Excerpts from a dataset
-- ==== Sys2Proof/Tests/Witness3.lean ====
section
/-! SUPPORT. Concrete states and operands that meet the hypotheses of the statements about queues, jobs, slots, boundaries, plans and
serving groups. -/

-- One theorem at a time: checked side by side, these need more threads, each with a stack of its own, than the check's memory allows.
set_option Elab.async false

namespace Sys2Proof.Tests

open Sys2Proof Sys2Proof.Machine

/-- LINEAR of 64 bytes from 0x2000 to 0x3000; `w0` more bits of word 0. -/
def linearWords (w0 : Nat) : List Nat := [0x20 + w0, 0x2000, 0x3000, 64, 0, 0, 0, 0]

/-- WAIT_EN with counter 255 of die 3. -/
def waitBits : Nat := 2 ^ 48 + 3 * 2 ^ 50 + 255 * 2 ^ 32

/-- Queue 5 for copy unit 40, with one descriptor posted. -/
def queue5 (cls mode : Nat) : Queue := { queueFor 40 cls mode with tail := 1 }

/-- A slot 3 on unit 40 in cycles 0 to 999 of every frame, with one descriptor of queue 5. -/
def slot3 (typ : Nat) : Slot := ⟨typ, false, 0, 1000, 2 ^ 20 - 1, 500, 5, 1, 0, 40, 255, 0, 0, 0, 3, false⟩

theorem witness_DoorbellsPostAndFree : Instr.wellFormed (.doorbellWrite 0x090 65535 17) = true
    ∧ Reaches (withQueue live 65535 { queueFor 40 0 0 with owner := 0x090 }) 0x090 (ticketOf live 0x090) 1 (0xF800000000 + 8 * 65535) 8
    ∧ 0x090 ≠ ((withQueue live 65535 (queueFor 40 0 0)).queue 65535).owner
    ∧ (0x090 = ((withQueue live 65535 { queueFor 40 0 0 with owner := 0x090 }).queue 65535).owner ∧ (queueFor 40 0 0).enable = true)
    ∧ ({ queueFor 40 0 0 with enable := false } : Queue).enable = false
    ∧ (16 + 2 ^ 32 - (queueFor 40 0 0).head % 2 ^ 32) % 2 ^ 32 ≤ 2 ^ (queueFor 40 0 0).ringLog2
    ∧ ¬(17 + 2 ^ 32 - (queueFor 40 0 0).head % 2 ^ 32) % 2 ^ 32 ≤ 2 ^ (queueFor 40 0 0).ringLog2
    ∧ live.log.queues[4]? = some [] ∧ ¬((queueFor 40 0 0).ctail + 2 ^ 32 - 1 % 2 ^ 32) % 2 ^ 32 ≤ 2 ^ (queueFor 40 0 0).compLog2 := by
  unfold Reaches; decide +kernel

theorem witness_QueuesAreEnabledAndDisabled : Reaches live 0x090 63 1 (pageAddr 3 0x148) 8
    ∧ ((withQueue live 0 { queueFor 40 0 0 with qlock := true }).queue (live.get RM_QSEL_Q)).qlock = true
    ∧ (((withQueue live 0 (queueFor 40 0 0)).queue (live.get RM_QSEL_Q)).enable = true ∧ ((withQueue live 0 (queueFor 40 0 0)).queue (live.get RM_QSEL_Q)).qlock = false)
    ∧ (let x := { queueFor 40 0 0 with enable := false }
       x.ringBase % 64 = 0 ∧ x.compBase % 16 = 0 ∧ 1 ≤ x.ringLog2 ∧ x.ringLog2 ≤ 16 ∧ 1 ≤ x.compLog2 ∧ x.compLog2 ≤ 16
        ∧ ¬(x.mode = 1 ∧ x.cls = 0) ∧ queueUnitOk x.unit x.cls = true)
    ∧ (let x := { queueFor 40 0 1 with enable := false }
       x.mode = 1 ∧ x.cls = 0) := by unfold Reaches; decide +kernel

/-- Queue 5 with its descriptor at the ring's first entry. -/
def posted5 (cls mode : Nat) : State := withBytes (open_ (withQueue live 5 (queue5 cls mode))) 0x1000 (descOf (linearWords 0))

theorem witness_DescriptorsAreTakenOnce : (let s := posted5 0 0
      let x := s.queue 5
      x.enable = true ∧ x.stopped = false ∧ x.cls = 0 ∧ x.mode = 0 ∧ serves x.unit 40 = true ∧ takesFor s 40 = true ∧ x.head ≠ x.tail ∧ compRoom s 5 = true
        ∧ ¬(40 < 36 ∧ unitDead s 40 = true) ∧ (∀ j ∈ s.jobs, j.2.queue = 5 → j.2.waits = false)
        ∧ (checkRange s x.owner x.ticket 0 clean (x.ringBase + 64 * (x.head % 2 ^ x.ringLog2)) 64).1 = 0)
    ∧ (checkRange (withQueue live 5 (queue5 0 0)) 0x080 8 0 clean 0x1000 64).1 ≠ 0
    ∧ (∀ mode < 2, let s := planned (posted5 1 mode) [slot3 1]
      let x := s.queue 5
      s.slot 3 = some (slot3 1) ∧ (∀ y ∈ s.planSlots, y.id = 3 → y = slot3 1) ∧ takingSlot s 5 40 = some (slot3 1, false) ∧ 3300 < toBoundary s ∧ compRoom s 5 = true ∧ slotUnit s (slot3 1) = 40
        ∧ slotQueue s (slot3 1) = 5 ∧ x.enable = true ∧ x.stopped = false ∧ currentSlot s 40 = none ∧ (x.mode = 1 ∨ x.head ≠ x.tail)
        ∧ (s.slotRun 3).taken + 1 = (slot3 1).count ∧ (checkRange s x.owner x.ticket 0 clean 0x1000 64).1 = 0) := by decide +kernel

/-- Unit 40 with a job of queue 5 that has ended with `st`, for slot `id`; the job posts counter 255 of die 3. -/
def ended (x : Queue) (st : Option Nat) (id : Option Nat) : State :=
  running (open_ (withQueue (liveWith [(RM_CLIENT_SHARE_SHARE 0, 1)]) 5 x)) 40
    { jobFor (linearWords (2 ^ 49 + 3 * 2 ^ 50 + 255 * 2 ^ 40)) with queue := 5, status := st, slot := id }

/-- The running job of unit 40. -/
def job40 (s : State) : Job := ((s.unit 40).running).getD (jobFor [])

theorem witness_JobsCompleteWithTheirRecord : (let s := ended (queue5 0 0) (some 0) none
      completing (s.unit 40) = some (job40 s) ∧ (job40 s).commit = none ∧ s.isl.reint ≠ 1 ∧ (s.queue 5).stopped = false
        ∧ (checkRange s (s.queue 5).owner (s.queue 5).ticket 1 clean (s.queue 5).compBase 16).1 = 0
        ∧ currentSlot s 40 = none ∧ (job40 s).post = true ∧ dPostEn (job40 s).desc = true
        ∧ s.get (CE_CTR_VALUE (dCtrDie (job40 s).desc) (dPostCtr (job40 s).desc)) < 0xFFFF ∧ (job40 s).slot = none
        ∧ s.get (RM_CLIENT_SHARE_SHARE ((job40 s).client % 1024)) ≠ 0 ∧ (job40 s).client % 1024 ∉ s.rm.ready)
    ∧ ((ended { queue5 0 0 with stopped := true } (some 0) none).queue 5).stopped = true
    ∧ (let s := withQueue (running live 40 { jobFor (linearWords 0) with queue := 5, status := some 0 }) 5 (queue5 0 0)
       (s.queue 5).stopped = false ∧ (checkRange s (s.queue 5).owner (s.queue 5).ticket 1 clean (s.queue 5).compBase 16).1 ≠ 0)
    ∧ (∀ st < 3, let s := planned (ended (queue5 1 0) (some st) (some 3)) [slot3 1]
       completing (s.unit 40) = some (job40 s) ∧ (job40 s).slot = some 3 ∧ s.slot 3 = some (slot3 1) ∧ slotUnit s (slot3 1) = 40
        ∧ (s.slotRun 3).checked = false ∧ (s.slotRun 3).displaced = false) := by decide +kernel

/-- Unit `u` with a suspended job. -/
def paused (u : Nat) : State := { open_ live with rm := { live.rm with units := [(u, ⟨none, some (jobFor (linearWords 0)), [], false, false⟩)] } }

/-- Unit `u` switches from OPEN work; engine 0 serves position 0. -/
def switchingOn (u : Nat) : State :=
  { liveWith [(TE_STATUS_STATE 0, 1)] with rm := { live.rm with units := [(u, ⟨some (jobFor (linearWords 0)), none, [], true, false⟩)] } }

/-- Slot 3 has started on unit 40 and holds a job that waits on counter 255 of die 3, which holds `n`. -/
def waitingSlot (n : Nat) : State :=
  let s := planned (open_ (withQueue (liveWith [(CE_CTR_VALUE 3 255, n)]) 5 (queue5 1 0))) [slot3 1]
  { s with plan := { s.plan with slots := [(3, { SlotRun.none with started := true, taken := 1 })] }, rm := { s.rm with units := [(40, ⟨none, none, [{ jobFor (linearWords waitBits) with queue := 5, slot := some 3, started := false }], false, false⟩)] } }

theorem witness_WorkStartsSuspendsAndStops_start : (let s := paused 40
      unitFree s 40 = true ∧ mayOpen s 40 = true ∧ (s.unit 40).suspended = some (jobFor (linearWords 0)) ∧ (jobFor (linearWords 0)).status = none)
    ∧ (let s := withRegs (posted5 0 0) [(RM_CLIENT_SHARE_SHARE 0, 1)]
      unitFree s 40 = true ∧ mayOpen s 40 = true ∧ (s.unit 40).suspended = none ∧ (s.unit 40).running = none ∧ (s.unit 40).held = [] ∧ failsAll s 40 = false
        ∧ (openChoice (s.act refreshReady) 40).map (fun x => (x.queue, x.slot.isNone)) = some (5, true)
        ∧ ((openChoice (s.act refreshReady) 40).bind fun x => sourceHead s x 40).map (fun h => h.map (creditTurn (s.act refreshReady))) = some (some true) ∧ (checkRange s 0x080 8 0 clean 0x1000 64).1 = 0
        ∧ checkDesc 40 false (readRange s 0x1000 64) = none)
    ∧ (let s := waitingSlot 1
      (plannedWaiters s 3 255).find? (fun y => y.1 == 5) = some (5, 40) ∧ (∀ y ∈ plannedWaiters s 3 255 ++ openWaiters s 3 255, 5 ≤ y.1)
        ∧ (nextPlanned s 40).isSome = true ∧ failsAll s 40 = false) := by decide +kernel

theorem witness_WorkStartsSuspendsAndStops_stop : (let s := planned (running live 40 (jobFor (linearWords 0))) [slot3 1]
      runsOpen s 40 = true ∧ planNear s 40 3301 = true)
    ∧ (isCopyUnit 0 = false ∧ ((switchingOn 0).unit 0).switching = true ∧ runsOpen (switchingOn 0) 0 = true ∧ currentSlot (switchingOn 0) 0 = none ∧ serving (switchingOn 0) 0 = some 0)
    ∧ (isCopyUnit 40 = true ∧ ((switchingOn 40).unit 40).switching = true ∧ runsOpen (switchingOn 40) 40 = true ∧ currentSlot (switchingOn 40) 40 = none)
    ∧ (let s := running live 40 { jobFor (linearWords 0) with stopWith := some 0x0D }
      (s.unit 40).running = some (job40 s) ∧ (job40 s).status = none ∧ (job40 s).stopWith = some 0x0D) := by decide +kernel

/-- Slot 3 of type `typ`, about to start with one job taken that waits for nothing. -/
def starting (typ : Nat) : State :=
  let s := planned (open_ (withQueue live 5 (queue5 1 0))) [slot3 typ]
  { s with rm := { s.rm with units := [(40, ⟨none, none, [{ jobFor (linearWords 0) with queue := 5, slot := some 3, started := false }], false, false⟩)] } }

/-- Slot 3 on position 0, where a job of other work still runs. -/
def lateOn0 : State :=
  let s := planned (liveWith [(TE_STATUS_STATE 0, 1)]) [{ slot3 1 with unit := 0 }]
  running s 0 (jobFor (linearWords 0))

/-- The frame has reached cycle `n`. -/
def atCycle (s : State) (n : Nat) : State := { s with grid := { s.grid with now := s.grid.boundaryAt + n } }

theorem witness_SlotsStartAndAreChecked : (let s := starting 1
      s.slot 3 = some (slot3 1) ∧ slotRuns s (slot3 1) = true ∧ (slot3 1).typ ≠ 3 ∧ (s.slotRun 3).checked = false ∧ (s.slotRun 3).started = false
        ∧ slotStartAt s (slot3 1) ≤ s.inFrame ∧ s.inFrame < slotEndAt s (slot3 1) ∧ unitDead s 40 = false ∧ (s.unit 40).running = none ∧ (s.unit 40).switching = false
        ∧ currentSlot s 40 = none ∧ failsAll s 40 = false
        ∧ ((s.unit 40).held.find? (fun j => j.slot == some 3 && j.waits)).map (fun j => (mayStart s j, compRoom s j.queue, creditTurn s j, dWaitEn j.desc)) = some (true, true, true, false))
    ∧ (let s := waitingSlot 1
      ((s.unit 40).held.find? (fun j => j.slot == some 3 && j.waits)).map (fun j => (mayStart s j, compRoom s j.queue, creditTurn s j, dWaitEn j.desc)) = some (true, true, true, true))
    ∧ (let s := lateOn0
      s.slot 3 = some { slot3 1 with unit := 0 } ∧ slotRuns s { slot3 1 with unit := 0 } = true ∧ (s.unit 0).running = some (jobFor (linearWords 0)) ∧ serving s 0 = some 0
        ∧ unitDead s 0 = false)
    ∧ (∀ typ < 3, let s := atCycle (starting typ) 1000
      s.slot 3 = some (slot3 typ) ∧ slotRuns s (slot3 typ) = true ∧ slotEndAt s (slot3 typ) ≤ s.inFrame ∧ (s.slotRun 3).asOpen = false
        ∧ safeExempt s 40 = false ∧ slotComplete s (slot3 typ) = false)
    ∧ slotComplete { atCycle (starting 2) 1000 with plan := { (starting 2).plan with slots := [(3, { SlotRun.none with good := 1 })] } } (slot3 2) = true
    ∧ (let p := { slot3 0 with unit := 0 }
      let x := planned (liveWith [(TE_STATUS_STATE 0, 1)]) [p]
      let s := { atCycle x 1000 with plan := { x.plan with exempt := [0] }, isl := { x.isl with awaiting := [55, 56] } }
      s.slot 3 = some p ∧ slotRuns s p = true ∧ (s.slotRun 3).checked = false ∧ slotEndAt s p ≤ s.inFrame ∧ (testsOf s p).filter (fun e => s.isl.awaiting.contains e) = [55]) := by
  decide +kernel

/-- The grid runs at cycle `now`, frame index `idx`. -/
def ticking (now idx : Nat) : State :=
  let s := planned (liveWith [(RM_STATUS_FRAME_IDX, idx)]) []
  { s with grid := { s.grid with now := now } }

theorem witness_BoundariesCountFramesAndSwitchPlans : ((ticking 549999 0).grid.running = true ∧ (ticking 549999 0).grid.now < (ticking 549999 0).grid.boundaryAt + 550000)
    ∧ (live.grid.running = false ∧ live.plan.next = none)
    ∧ ((ticking 550000 19).grid.boundaryAt + 550000 = 550000 ∧ 550000 ≤ (ticking 550000 19).grid.now ∧ ((ticking 550000 19).get RM_STATUS_FRAME_IDX + 1) % 20 = 0)
    ∧ (let s := ticking 550000 19
      { s with plan := { s.plan with next := some (planWith [], 550000) } }.plan.next = some (planWith [], 550000) ∧ { s with plan := { s.plan with stopping := true } }.plan.stopping = true)
    ∧ (let s : State := { live with plan := { live.plan with next := some (planWith [], 7) }, grid := { live.grid with now := 7 } }
      s.grid.running = false ∧ s.plan.next = some (planWith [], 7) ∧ 7 ≤ s.grid.now) := by decide +kernel

/-- Group 15 enabled with member context 9. -/
def grouped (more : List (Fld × Nat)) (ms : List (Nat × Nat)) (pub : List Nat) : State :=
  let s := open_ (liveWith ([(RM_SG_CFG_ENABLE 15, 1), (RM_SG_CFG_BUF_BASE 15, 0x10000)] ++ more))
  { s with rm := { s.rm with groups := [(15, ⟨ms, pub, 1, []⟩)] } }

theorem witness_ServingGroupsTakeRequestsAndPublish_take : (let s := grouped [] [(9, 1)] []
      Reaches s 0x090 (ticketOf s 0x090) 1 (pageAddr 3 0x480) 8 ∧ Reaches s 0x090 (ticketOf s 0x090) 1 (pageAddr 3 0x488) 4 ∧ Reaches s 0x090 63 1 (pageAddr 3 (0x400 + 8 * 15)) 8
        ∧ s.is (RM_SG_CFG_ENABLE 15) = true ∧ (∀ h < 16, 2 ^ 18 - 1 ∉ (s.group h).published ∧ ∀ m ∈ (s.group h).members, m.1 ≠ 2 ^ 18 - 1) ∧ (s.group 15).members.length < 1024
        ∧ (9, 1) ∈ (s.group 15).members ∧ (s.group 15).published = [])
    ∧ live.is (RM_SG_CFG_ENABLE 15) = false
    ∧ 1024 ≤ ((grouped [] (List.replicate 1024 (9, 1)) []).group 15).members.length
    ∧ bit (2 ^ 15) 15 = true ∧ (grouped [(RM_SG_STAT_PENDING 15, 1)] [] []).is (RM_SG_STAT_PENDING 15) = true ∧ (grouped [] [] []).is (RM_SG_STAT_PENDING 15) = false := by
  unfold Reaches; decide +kernel

theorem witness_ServingGroupsTakeRequestsAndPublish_publish : (let s := grouped [(RM_SG_STAT_PENDING 15, 1), (RM_CTRL_SG_EN_ALL, 1), (RM_SG_CFG_POST_EN 15, 1), (RM_SG_CFG_CTR_DIE 15, 3), (RM_SG_CFG_POST_CTR 15, 255)] [(9, 1)] [9]
      stacksUsable s = true ∧ s.is (RM_SG_CFG_ENABLE 15) = true ∧ s.is RM_CTRL_SG_EN_ALL = true ∧ s.is (RM_SG_STAT_PENDING 15) = true
        ∧ bufferInUse s 15 ((s.group 15).nextStep % 2) = false
        ∧ (checkRange s 0x0A0 (s.get FW_HK_TKT_PLAN_TKT) 1 clean (s.get (RM_SG_CFG_BUF_BASE 15) + (s.group 15).nextStep % 2 * 0x8000) (listBytes (s.group 15).nextStep (s.group 15).members).length).1 = 0
        ∧ (s.group 15).published = (s.group 15).members.map Prod.fst ∧ s.is (RM_SG_CFG_POST_EN 15) = true
        ∧ s.get (CE_CTR_VALUE (s.get (RM_SG_CFG_CTR_DIE 15)) (s.get (RM_SG_CFG_POST_CTR 15))) < 0xFFFF ∧ s.get (RM_SG_CFG_CTR_DIE 15) < 4)
    ∧ live.is (RM_SG_CFG_ENABLE 15) = false := by decide +kernel

/-- A part whose plan image at 0x40000 is `bs`, while STAGE reads it. -/
def staging (bs : List Byte) : State :=
  let s := withBytes (open_ (liveWith [(RM_PLAN_ADDR_ADDR, 0x40000)])) 0x40000 bs
  { s with plan := { s.plan with reading := some 0x40000 } }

● WHAT IS BEING ASKED
Copy out only the lines above from the one with "def job40 (s" to the one with "1024 ∉ s.rm.ready)", inclusive, exactly as they stand.

● ANSWER
def job40 (s : State) : Job := ((s.unit 40).running).getD (jobFor [])

theorem witness_JobsCompleteWithTheirRecord : (let s := ended (queue5 0 0) (some 0) none
      completing (s.unit 40) = some (job40 s) ∧ (job40 s).commit = none ∧ s.isl.reint ≠ 1 ∧ (s.queue 5).stopped = false
        ∧ (checkRange s (s.queue 5).owner (s.queue 5).ticket 1 clean (s.queue 5).compBase 16).1 = 0
        ∧ currentSlot s 40 = none ∧ (job40 s).post = true ∧ dPostEn (job40 s).desc = true
        ∧ s.get (CE_CTR_VALUE (dCtrDie (job40 s).desc) (dPostCtr (job40 s).desc)) < 0xFFFF ∧ (job40 s).slot = none
        ∧ s.get (RM_CLIENT_SHARE_SHARE ((job40 s).client % 1024)) ≠ 0 ∧ (job40 s).client % 1024 ∉ s.rm.ready)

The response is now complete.